## RECORDS
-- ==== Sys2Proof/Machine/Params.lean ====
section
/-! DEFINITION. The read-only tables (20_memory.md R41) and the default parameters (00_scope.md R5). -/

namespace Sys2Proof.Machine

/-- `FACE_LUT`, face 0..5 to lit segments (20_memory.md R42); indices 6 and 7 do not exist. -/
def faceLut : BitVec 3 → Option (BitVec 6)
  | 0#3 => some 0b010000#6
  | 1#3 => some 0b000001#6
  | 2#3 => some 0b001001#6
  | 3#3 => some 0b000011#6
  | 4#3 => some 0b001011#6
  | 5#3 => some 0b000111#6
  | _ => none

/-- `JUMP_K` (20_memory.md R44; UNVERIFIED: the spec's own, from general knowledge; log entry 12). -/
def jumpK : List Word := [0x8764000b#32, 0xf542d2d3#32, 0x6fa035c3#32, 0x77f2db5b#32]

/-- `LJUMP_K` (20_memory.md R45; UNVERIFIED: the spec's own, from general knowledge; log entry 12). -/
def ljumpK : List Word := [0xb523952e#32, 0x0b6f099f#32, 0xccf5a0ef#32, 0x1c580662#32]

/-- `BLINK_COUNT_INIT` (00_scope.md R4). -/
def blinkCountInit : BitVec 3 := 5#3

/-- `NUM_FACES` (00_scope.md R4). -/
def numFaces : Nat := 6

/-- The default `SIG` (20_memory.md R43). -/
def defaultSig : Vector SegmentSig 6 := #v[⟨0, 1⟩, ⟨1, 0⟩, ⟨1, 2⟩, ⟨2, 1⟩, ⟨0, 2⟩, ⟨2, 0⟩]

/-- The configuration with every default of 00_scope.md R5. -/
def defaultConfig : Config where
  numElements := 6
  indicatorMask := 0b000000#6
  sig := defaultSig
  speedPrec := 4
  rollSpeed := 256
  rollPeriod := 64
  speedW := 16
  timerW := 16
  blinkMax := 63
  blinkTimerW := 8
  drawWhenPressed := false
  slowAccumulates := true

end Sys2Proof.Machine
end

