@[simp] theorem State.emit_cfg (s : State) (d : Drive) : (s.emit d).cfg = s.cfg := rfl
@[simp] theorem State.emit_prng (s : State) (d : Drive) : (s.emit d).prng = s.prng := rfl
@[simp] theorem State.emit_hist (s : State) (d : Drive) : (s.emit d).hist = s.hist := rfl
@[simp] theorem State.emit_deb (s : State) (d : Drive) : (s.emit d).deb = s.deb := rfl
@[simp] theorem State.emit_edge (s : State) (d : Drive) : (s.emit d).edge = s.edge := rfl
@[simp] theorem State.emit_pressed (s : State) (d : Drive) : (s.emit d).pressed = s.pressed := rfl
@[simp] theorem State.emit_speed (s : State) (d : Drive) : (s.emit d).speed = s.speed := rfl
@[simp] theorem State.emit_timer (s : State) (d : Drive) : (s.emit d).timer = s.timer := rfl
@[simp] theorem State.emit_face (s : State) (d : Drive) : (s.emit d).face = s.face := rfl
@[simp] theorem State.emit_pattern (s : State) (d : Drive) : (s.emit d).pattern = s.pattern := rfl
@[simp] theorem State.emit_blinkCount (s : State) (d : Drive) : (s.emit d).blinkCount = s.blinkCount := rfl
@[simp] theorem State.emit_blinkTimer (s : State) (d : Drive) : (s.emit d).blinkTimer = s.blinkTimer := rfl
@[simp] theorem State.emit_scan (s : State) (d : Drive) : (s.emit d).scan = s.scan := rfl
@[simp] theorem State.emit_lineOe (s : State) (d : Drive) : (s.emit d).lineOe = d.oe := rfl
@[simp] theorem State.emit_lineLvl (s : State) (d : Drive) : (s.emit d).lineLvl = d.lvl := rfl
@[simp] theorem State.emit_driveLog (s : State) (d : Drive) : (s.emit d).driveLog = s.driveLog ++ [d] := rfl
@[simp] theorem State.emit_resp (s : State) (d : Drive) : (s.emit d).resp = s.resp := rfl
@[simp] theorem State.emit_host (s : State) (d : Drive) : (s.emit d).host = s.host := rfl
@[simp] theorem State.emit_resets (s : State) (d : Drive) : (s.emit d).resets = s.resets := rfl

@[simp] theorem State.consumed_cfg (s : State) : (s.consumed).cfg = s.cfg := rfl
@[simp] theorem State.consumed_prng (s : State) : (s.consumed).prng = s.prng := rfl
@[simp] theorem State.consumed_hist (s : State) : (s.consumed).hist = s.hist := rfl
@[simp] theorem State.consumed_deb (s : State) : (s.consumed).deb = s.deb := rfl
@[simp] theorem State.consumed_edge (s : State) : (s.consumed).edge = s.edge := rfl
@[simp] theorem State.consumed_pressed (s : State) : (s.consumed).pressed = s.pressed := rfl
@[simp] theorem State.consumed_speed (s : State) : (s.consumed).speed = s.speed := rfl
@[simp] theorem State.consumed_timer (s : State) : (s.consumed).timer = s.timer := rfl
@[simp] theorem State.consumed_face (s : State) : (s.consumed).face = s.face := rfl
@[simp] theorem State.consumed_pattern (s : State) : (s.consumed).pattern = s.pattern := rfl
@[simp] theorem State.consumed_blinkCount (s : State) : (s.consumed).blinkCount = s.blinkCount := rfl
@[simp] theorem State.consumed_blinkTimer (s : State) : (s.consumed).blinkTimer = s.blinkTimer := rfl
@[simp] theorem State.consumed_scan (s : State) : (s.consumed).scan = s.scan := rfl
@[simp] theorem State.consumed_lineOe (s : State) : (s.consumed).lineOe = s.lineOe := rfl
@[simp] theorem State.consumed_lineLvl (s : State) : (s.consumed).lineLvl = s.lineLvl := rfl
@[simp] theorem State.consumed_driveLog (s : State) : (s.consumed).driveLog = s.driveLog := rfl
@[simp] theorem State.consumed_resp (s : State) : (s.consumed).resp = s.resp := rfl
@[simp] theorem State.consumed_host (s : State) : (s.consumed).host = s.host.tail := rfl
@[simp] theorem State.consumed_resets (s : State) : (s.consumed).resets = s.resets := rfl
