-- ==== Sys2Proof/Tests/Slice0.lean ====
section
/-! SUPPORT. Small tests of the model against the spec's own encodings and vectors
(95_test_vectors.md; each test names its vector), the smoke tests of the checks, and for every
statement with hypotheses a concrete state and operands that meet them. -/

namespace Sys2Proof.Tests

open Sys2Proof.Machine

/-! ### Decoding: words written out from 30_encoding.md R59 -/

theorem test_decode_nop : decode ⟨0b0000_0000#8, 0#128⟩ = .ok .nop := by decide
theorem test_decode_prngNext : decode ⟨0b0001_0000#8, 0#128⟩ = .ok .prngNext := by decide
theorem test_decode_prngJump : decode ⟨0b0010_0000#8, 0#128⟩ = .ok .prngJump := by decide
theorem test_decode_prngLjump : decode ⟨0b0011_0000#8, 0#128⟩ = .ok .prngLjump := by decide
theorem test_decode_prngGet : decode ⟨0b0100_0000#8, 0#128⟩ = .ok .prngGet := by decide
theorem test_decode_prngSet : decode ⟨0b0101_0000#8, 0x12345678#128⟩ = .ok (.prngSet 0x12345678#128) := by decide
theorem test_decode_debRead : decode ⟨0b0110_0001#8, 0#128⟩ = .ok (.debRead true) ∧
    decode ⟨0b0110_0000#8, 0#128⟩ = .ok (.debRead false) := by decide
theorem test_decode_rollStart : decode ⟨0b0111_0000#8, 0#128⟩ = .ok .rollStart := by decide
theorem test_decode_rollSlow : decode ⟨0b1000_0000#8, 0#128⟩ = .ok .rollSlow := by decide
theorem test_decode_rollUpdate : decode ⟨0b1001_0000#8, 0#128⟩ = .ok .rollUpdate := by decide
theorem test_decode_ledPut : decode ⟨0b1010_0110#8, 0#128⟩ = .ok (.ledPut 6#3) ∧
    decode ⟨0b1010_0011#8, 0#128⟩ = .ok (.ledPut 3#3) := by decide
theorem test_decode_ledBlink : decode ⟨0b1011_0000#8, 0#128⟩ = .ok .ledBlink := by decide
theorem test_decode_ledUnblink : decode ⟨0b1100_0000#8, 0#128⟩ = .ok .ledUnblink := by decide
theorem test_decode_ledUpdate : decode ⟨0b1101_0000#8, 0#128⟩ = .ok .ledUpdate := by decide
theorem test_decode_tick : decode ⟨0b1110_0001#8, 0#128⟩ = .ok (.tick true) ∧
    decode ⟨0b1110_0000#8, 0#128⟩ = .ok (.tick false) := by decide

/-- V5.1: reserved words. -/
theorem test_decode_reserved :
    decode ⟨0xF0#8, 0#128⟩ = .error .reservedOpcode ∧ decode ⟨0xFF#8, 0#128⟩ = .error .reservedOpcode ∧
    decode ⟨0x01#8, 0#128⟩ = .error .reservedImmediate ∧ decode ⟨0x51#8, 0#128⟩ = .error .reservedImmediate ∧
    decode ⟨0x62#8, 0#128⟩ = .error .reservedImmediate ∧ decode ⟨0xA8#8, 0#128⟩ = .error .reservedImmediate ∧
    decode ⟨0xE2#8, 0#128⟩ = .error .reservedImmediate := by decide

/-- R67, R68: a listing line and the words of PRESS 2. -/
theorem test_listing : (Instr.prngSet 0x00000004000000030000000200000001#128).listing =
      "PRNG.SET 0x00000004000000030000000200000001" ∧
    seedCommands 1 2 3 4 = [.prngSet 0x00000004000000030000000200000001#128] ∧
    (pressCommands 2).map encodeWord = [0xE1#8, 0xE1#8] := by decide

## ABOUT THIS EXERCISE
Reproduce the lines of the entries above from the one with "(s.emit d).cfg = s.cfg := rfl" to the one with "(s.emit d).hist = s.hist := rfl", both included, exactly and without any other line.

## THE COMPLETED TASK
@[simp] theorem State.emit_cfg (s : State) (d : Drive) : (s.emit d).cfg = s.cfg := rfl
@[simp] theorem State.emit_prng (s : State) (d : Drive) : (s.emit d).prng = s.prng := rfl
@[simp] theorem State.emit_hist (s : State) (d : Drive) : (s.emit d).hist = s.hist := rfl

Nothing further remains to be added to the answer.